Action item
Print the records below from the first line through the line containing "ids stand in", both included, word for word.

Saved data entries:
*** Block opens ***
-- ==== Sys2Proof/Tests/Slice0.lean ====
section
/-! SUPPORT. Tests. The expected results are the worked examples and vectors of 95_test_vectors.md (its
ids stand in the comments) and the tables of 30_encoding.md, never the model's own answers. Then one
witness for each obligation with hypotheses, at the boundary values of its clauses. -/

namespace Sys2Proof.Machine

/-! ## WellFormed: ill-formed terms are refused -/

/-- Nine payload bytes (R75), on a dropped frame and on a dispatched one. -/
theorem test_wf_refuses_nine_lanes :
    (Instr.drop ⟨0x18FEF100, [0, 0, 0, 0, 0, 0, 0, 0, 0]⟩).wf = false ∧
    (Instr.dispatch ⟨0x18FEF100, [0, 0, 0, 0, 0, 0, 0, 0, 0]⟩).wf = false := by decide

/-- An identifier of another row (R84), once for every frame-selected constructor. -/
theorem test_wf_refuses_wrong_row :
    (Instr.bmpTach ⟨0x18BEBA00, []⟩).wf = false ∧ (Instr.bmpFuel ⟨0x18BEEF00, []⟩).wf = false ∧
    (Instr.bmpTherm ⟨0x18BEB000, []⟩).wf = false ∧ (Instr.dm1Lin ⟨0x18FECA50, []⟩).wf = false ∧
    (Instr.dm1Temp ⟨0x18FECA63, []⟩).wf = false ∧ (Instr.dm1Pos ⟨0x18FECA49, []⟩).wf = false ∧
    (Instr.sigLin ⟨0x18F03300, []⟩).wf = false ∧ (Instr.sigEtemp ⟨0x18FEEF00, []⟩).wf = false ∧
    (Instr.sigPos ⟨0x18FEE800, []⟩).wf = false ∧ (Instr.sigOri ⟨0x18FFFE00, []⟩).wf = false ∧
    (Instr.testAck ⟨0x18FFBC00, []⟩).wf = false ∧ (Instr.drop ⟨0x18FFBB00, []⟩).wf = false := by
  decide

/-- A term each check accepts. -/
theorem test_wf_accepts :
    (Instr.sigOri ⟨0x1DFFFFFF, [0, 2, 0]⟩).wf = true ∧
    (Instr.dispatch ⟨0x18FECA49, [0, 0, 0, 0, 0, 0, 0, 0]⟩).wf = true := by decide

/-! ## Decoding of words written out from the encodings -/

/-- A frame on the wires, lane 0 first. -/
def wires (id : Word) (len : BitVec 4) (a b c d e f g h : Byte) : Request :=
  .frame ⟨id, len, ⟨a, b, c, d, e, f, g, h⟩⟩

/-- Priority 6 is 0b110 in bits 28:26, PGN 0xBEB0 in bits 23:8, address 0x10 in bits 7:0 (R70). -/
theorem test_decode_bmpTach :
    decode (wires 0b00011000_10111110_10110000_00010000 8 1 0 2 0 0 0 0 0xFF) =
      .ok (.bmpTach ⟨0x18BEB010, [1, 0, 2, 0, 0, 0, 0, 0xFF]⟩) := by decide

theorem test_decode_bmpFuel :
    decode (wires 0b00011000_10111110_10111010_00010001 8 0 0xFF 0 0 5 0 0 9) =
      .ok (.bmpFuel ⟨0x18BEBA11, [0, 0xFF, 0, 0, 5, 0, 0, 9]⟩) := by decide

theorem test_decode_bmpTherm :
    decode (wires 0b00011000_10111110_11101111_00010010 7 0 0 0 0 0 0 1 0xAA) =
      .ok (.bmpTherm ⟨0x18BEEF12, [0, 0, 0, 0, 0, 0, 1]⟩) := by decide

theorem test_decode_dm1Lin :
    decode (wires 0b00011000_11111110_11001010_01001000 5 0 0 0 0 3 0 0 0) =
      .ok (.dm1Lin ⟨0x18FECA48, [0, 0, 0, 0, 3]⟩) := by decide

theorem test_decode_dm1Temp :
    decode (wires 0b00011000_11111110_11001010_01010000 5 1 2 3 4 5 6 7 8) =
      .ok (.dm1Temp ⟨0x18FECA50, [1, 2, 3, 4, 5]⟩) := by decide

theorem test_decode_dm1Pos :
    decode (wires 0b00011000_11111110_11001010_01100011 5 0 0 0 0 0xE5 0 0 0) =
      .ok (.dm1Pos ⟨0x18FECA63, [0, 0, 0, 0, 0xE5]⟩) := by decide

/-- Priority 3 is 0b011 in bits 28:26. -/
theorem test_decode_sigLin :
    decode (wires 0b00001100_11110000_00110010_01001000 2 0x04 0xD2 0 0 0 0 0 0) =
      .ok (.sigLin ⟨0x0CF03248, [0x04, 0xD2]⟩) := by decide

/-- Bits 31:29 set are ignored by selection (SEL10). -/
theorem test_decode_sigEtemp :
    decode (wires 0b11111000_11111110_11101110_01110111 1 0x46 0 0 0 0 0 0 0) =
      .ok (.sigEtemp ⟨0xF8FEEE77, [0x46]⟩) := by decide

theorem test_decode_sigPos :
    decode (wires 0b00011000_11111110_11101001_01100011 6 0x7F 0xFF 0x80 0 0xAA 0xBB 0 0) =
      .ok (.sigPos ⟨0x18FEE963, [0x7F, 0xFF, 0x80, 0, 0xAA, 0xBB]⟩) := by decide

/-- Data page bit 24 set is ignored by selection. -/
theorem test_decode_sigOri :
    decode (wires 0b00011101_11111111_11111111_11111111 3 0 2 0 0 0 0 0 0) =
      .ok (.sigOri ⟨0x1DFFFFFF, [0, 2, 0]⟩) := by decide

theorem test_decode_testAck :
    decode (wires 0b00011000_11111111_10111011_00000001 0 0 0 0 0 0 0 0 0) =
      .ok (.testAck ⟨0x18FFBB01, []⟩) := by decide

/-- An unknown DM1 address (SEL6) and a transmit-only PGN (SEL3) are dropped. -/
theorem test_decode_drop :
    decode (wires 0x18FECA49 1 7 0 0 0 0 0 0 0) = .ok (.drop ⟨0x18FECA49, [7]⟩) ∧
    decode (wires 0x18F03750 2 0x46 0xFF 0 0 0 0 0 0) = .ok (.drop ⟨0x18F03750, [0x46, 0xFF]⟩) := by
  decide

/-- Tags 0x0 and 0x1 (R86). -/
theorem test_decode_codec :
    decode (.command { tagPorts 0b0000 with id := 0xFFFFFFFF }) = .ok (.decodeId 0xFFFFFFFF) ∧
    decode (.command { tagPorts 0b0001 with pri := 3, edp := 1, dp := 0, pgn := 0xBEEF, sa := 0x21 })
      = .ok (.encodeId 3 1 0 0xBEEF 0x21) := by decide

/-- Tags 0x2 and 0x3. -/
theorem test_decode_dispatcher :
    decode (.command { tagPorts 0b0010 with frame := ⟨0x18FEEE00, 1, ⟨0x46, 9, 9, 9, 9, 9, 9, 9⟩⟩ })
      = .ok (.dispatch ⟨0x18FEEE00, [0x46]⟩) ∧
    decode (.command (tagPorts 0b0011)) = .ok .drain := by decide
*** Block closes ***
Answer to the exercise
-- ==== Sys2Proof/Tests/Slice0.lean ====
section
/-! SUPPORT. Tests. The expected results are the worked examples and vectors of 95_test_vectors.md (its
ids stand in the comments) and the tables of 30_encoding.md, never the model's own answers. Then one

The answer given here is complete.